# EXERCISE BRIEF
Please take the lines from the one holding "-- ==== Sys2Proof/Tests/Slice0.lean" through the one holding "set_option Elab.async false" in the data below and copy them exactly.

(Saved data entries)
● ● ●

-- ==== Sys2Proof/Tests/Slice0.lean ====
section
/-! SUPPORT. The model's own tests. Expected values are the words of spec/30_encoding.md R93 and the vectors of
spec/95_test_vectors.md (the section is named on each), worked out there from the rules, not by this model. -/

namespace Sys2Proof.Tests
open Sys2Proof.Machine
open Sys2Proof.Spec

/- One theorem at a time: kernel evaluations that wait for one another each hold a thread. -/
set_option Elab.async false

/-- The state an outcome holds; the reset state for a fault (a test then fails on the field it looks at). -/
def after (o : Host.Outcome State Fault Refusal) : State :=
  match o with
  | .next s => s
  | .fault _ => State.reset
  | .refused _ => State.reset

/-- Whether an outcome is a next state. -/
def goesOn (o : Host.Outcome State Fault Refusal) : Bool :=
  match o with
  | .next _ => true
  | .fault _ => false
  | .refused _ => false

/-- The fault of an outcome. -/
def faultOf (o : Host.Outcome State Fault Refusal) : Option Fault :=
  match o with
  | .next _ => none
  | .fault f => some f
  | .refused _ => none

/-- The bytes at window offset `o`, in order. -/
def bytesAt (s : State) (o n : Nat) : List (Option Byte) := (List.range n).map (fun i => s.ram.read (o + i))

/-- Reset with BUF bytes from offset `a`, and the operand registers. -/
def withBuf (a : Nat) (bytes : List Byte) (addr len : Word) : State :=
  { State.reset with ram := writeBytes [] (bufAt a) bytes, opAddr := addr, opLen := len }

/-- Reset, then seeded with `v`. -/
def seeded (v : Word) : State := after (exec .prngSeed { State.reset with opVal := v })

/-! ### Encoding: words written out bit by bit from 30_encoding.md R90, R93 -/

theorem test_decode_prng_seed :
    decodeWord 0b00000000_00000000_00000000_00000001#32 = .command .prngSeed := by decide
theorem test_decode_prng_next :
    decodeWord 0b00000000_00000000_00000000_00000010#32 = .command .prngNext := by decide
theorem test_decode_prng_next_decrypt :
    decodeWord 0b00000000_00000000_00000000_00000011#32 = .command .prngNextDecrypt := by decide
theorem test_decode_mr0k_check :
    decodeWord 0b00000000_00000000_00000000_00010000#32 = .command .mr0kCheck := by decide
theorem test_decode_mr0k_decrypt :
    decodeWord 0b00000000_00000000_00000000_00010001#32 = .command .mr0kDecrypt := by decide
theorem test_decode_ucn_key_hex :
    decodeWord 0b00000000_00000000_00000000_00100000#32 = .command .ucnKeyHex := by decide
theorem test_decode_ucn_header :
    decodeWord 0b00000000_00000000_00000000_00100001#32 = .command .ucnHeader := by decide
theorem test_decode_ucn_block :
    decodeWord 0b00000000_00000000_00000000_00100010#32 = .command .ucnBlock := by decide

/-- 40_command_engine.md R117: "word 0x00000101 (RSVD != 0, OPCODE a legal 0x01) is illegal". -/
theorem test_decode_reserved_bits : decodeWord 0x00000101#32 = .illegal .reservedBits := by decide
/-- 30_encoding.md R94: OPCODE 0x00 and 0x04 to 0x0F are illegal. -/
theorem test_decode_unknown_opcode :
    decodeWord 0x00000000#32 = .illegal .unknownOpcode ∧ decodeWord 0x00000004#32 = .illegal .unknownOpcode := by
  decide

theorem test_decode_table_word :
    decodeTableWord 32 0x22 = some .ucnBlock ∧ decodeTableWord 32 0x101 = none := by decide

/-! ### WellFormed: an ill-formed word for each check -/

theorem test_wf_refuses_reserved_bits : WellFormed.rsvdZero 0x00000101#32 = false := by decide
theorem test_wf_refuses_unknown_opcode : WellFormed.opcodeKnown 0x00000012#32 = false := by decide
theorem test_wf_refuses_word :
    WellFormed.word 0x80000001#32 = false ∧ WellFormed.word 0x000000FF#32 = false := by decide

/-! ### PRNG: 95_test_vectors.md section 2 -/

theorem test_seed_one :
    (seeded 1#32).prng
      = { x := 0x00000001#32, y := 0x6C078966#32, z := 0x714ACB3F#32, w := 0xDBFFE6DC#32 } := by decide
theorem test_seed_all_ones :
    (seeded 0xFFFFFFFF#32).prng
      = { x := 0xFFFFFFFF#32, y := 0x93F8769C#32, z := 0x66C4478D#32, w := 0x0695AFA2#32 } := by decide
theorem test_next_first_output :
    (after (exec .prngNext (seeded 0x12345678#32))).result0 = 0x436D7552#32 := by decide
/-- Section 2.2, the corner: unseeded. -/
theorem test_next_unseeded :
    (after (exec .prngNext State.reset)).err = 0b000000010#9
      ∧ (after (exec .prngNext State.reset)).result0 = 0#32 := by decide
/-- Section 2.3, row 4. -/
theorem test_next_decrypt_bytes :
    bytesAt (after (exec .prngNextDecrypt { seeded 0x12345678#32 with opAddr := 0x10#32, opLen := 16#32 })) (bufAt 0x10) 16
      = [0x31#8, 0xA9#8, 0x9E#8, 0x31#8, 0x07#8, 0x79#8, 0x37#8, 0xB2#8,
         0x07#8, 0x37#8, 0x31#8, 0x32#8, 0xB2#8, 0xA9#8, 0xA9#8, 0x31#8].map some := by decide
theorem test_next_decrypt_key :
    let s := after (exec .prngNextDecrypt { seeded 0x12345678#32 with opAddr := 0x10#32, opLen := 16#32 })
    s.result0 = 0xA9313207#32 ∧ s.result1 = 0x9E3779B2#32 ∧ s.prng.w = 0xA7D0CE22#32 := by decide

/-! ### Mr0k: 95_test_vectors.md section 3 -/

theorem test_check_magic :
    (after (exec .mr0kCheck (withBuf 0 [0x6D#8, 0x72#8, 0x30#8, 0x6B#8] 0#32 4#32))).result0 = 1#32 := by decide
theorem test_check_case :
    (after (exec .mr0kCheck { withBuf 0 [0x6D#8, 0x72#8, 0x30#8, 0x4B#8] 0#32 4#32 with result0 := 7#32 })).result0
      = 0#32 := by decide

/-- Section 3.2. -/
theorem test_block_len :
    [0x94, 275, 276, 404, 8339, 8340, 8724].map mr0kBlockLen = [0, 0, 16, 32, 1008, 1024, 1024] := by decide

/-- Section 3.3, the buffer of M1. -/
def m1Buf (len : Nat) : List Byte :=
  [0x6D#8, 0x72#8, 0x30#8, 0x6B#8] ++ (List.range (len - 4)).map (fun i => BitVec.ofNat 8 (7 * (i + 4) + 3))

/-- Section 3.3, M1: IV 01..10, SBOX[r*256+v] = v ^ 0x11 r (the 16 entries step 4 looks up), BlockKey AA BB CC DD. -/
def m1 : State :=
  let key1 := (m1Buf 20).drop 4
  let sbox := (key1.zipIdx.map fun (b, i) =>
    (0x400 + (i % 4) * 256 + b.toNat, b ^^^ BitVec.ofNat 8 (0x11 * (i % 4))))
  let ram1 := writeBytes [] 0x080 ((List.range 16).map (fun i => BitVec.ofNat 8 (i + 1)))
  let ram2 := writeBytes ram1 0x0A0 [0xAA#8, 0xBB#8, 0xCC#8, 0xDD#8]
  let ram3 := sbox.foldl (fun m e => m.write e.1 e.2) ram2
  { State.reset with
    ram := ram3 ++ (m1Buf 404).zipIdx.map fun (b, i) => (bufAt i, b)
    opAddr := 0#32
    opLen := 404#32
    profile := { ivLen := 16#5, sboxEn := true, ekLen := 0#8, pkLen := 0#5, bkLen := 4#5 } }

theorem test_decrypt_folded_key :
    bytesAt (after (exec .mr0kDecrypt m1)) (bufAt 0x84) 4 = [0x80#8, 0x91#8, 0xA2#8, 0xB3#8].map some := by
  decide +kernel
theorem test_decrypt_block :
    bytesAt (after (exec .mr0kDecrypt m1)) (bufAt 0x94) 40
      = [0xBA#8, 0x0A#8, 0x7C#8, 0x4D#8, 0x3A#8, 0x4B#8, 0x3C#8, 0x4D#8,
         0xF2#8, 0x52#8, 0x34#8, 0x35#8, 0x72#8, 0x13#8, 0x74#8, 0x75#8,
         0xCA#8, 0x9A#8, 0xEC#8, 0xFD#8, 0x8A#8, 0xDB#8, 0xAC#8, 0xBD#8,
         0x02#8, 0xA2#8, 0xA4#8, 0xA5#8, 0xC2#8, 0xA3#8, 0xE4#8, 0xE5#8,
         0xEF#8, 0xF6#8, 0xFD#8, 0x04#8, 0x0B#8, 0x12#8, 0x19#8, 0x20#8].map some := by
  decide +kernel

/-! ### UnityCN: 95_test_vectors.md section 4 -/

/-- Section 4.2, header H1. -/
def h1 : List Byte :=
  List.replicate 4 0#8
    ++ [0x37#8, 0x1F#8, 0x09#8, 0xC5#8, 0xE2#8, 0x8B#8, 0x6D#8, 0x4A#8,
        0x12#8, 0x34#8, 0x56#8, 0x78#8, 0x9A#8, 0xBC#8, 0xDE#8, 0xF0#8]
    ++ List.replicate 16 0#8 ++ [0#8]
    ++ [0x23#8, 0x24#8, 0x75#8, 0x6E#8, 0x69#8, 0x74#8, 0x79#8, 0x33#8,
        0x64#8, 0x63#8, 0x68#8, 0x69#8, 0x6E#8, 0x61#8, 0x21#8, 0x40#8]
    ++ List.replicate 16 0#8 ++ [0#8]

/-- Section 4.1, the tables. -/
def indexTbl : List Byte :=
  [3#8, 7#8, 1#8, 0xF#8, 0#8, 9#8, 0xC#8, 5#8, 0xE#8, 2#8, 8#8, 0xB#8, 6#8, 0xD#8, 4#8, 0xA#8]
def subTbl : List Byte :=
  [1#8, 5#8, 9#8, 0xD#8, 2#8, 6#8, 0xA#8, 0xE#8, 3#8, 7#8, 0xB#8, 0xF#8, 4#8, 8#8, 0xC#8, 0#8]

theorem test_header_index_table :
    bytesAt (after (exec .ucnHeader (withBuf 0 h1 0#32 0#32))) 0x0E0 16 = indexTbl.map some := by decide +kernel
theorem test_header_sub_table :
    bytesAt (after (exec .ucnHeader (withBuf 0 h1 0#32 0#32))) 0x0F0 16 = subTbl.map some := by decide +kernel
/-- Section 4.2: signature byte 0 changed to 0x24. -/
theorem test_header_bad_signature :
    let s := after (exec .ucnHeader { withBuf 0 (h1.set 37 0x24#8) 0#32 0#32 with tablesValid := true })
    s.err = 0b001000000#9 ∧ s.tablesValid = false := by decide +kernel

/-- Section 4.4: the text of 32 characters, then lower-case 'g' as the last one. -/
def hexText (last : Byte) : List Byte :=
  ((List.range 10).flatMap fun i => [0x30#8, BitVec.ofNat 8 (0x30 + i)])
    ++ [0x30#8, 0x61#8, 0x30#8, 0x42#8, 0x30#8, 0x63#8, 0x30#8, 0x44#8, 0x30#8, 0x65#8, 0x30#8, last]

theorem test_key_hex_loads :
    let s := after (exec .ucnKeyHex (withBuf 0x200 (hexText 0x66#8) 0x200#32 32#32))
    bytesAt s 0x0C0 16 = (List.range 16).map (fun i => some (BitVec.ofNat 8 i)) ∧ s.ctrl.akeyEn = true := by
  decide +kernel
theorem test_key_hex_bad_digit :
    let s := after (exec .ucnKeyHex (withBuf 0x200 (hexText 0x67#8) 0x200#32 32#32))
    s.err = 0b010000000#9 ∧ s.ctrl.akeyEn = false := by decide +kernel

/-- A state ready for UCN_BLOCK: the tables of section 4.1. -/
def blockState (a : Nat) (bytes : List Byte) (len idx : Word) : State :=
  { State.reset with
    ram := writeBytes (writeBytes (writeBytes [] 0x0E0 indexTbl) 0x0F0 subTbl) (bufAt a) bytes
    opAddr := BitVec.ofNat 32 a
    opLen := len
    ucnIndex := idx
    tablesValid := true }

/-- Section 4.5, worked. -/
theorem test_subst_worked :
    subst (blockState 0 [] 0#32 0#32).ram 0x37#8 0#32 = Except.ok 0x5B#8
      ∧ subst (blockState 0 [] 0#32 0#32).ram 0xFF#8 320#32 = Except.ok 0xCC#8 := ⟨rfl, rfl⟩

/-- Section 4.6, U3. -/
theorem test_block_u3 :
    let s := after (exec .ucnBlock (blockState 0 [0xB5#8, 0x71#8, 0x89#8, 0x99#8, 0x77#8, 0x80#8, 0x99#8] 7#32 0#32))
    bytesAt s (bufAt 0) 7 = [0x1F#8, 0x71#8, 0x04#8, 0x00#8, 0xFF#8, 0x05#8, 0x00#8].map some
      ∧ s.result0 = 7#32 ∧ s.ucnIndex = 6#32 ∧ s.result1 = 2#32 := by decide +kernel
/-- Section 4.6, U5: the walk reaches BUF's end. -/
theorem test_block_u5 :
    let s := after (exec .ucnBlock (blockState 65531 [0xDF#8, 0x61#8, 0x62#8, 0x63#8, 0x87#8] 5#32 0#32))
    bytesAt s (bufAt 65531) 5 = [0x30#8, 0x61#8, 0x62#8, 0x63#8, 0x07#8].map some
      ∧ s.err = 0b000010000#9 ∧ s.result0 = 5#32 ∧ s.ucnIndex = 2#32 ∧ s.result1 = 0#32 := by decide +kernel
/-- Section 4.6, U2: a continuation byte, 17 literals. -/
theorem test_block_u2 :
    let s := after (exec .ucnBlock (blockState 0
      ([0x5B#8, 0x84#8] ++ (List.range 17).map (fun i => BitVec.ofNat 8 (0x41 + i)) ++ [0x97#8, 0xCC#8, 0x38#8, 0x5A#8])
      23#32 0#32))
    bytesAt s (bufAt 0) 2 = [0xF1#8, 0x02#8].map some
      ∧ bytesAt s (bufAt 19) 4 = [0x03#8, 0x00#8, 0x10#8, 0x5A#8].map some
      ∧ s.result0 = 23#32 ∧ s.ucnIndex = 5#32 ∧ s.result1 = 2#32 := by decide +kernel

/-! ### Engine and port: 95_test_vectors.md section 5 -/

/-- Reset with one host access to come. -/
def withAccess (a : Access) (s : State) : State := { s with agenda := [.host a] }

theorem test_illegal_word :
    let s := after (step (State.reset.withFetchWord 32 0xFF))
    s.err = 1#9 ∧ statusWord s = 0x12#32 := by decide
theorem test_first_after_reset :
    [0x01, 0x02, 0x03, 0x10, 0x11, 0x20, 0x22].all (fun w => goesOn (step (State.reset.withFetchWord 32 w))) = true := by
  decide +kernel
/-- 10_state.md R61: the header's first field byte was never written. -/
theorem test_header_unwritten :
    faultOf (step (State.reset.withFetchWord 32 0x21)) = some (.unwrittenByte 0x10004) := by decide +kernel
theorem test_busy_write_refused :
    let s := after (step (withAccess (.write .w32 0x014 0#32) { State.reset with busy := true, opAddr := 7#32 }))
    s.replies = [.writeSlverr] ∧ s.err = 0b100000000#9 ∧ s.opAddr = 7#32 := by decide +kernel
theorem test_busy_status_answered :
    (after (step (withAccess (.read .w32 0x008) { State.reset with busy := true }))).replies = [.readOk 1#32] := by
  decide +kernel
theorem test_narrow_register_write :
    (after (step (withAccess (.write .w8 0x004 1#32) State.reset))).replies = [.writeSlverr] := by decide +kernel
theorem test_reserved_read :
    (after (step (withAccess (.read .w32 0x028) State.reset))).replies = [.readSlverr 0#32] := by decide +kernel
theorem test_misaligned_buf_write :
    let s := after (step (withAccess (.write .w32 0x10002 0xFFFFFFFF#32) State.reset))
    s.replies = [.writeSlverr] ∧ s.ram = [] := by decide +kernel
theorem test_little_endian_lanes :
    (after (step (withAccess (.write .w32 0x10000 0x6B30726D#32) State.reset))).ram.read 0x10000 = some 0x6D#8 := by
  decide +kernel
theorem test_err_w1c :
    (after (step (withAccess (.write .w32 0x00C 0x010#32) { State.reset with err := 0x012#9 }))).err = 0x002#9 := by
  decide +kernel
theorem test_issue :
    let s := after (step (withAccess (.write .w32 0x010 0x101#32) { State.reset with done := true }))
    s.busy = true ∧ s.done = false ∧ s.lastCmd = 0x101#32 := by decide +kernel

● ● ●

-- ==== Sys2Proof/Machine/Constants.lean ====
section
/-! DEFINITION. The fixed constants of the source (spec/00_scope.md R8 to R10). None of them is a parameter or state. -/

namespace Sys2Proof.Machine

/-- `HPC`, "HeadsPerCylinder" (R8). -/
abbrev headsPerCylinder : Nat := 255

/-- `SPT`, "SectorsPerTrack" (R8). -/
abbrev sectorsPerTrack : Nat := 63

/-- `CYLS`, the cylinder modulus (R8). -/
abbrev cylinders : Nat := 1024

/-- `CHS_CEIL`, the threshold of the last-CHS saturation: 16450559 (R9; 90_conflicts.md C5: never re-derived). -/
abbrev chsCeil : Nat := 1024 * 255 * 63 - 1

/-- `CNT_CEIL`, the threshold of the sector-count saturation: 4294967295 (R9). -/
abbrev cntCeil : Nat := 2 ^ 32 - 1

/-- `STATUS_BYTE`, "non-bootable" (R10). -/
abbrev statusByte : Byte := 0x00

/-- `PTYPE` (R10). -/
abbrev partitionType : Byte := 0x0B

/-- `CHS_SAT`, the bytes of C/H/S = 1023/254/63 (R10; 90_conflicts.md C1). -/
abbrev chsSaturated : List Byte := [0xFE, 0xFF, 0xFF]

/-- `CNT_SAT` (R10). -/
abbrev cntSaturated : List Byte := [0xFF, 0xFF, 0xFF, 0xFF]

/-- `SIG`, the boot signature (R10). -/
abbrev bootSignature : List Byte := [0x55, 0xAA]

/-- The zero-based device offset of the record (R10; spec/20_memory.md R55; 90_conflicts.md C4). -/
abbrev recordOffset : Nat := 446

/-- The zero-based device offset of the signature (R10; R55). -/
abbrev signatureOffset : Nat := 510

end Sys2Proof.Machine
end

● ● ●

# ANSWER BELOW
-- ==== Sys2Proof/Tests/Slice0.lean ====
section
/-! SUPPORT. The model's own tests. Expected values are the words of spec/30_encoding.md R93 and the vectors of
spec/95_test_vectors.md (the section is named on each), worked out there from the rules, not by this model. -/

namespace Sys2Proof.Tests
open Sys2Proof.Machine
open Sys2Proof.Spec

/- One theorem at a time: kernel evaluations that wait for one another each hold a thread. -/
set_option Elab.async false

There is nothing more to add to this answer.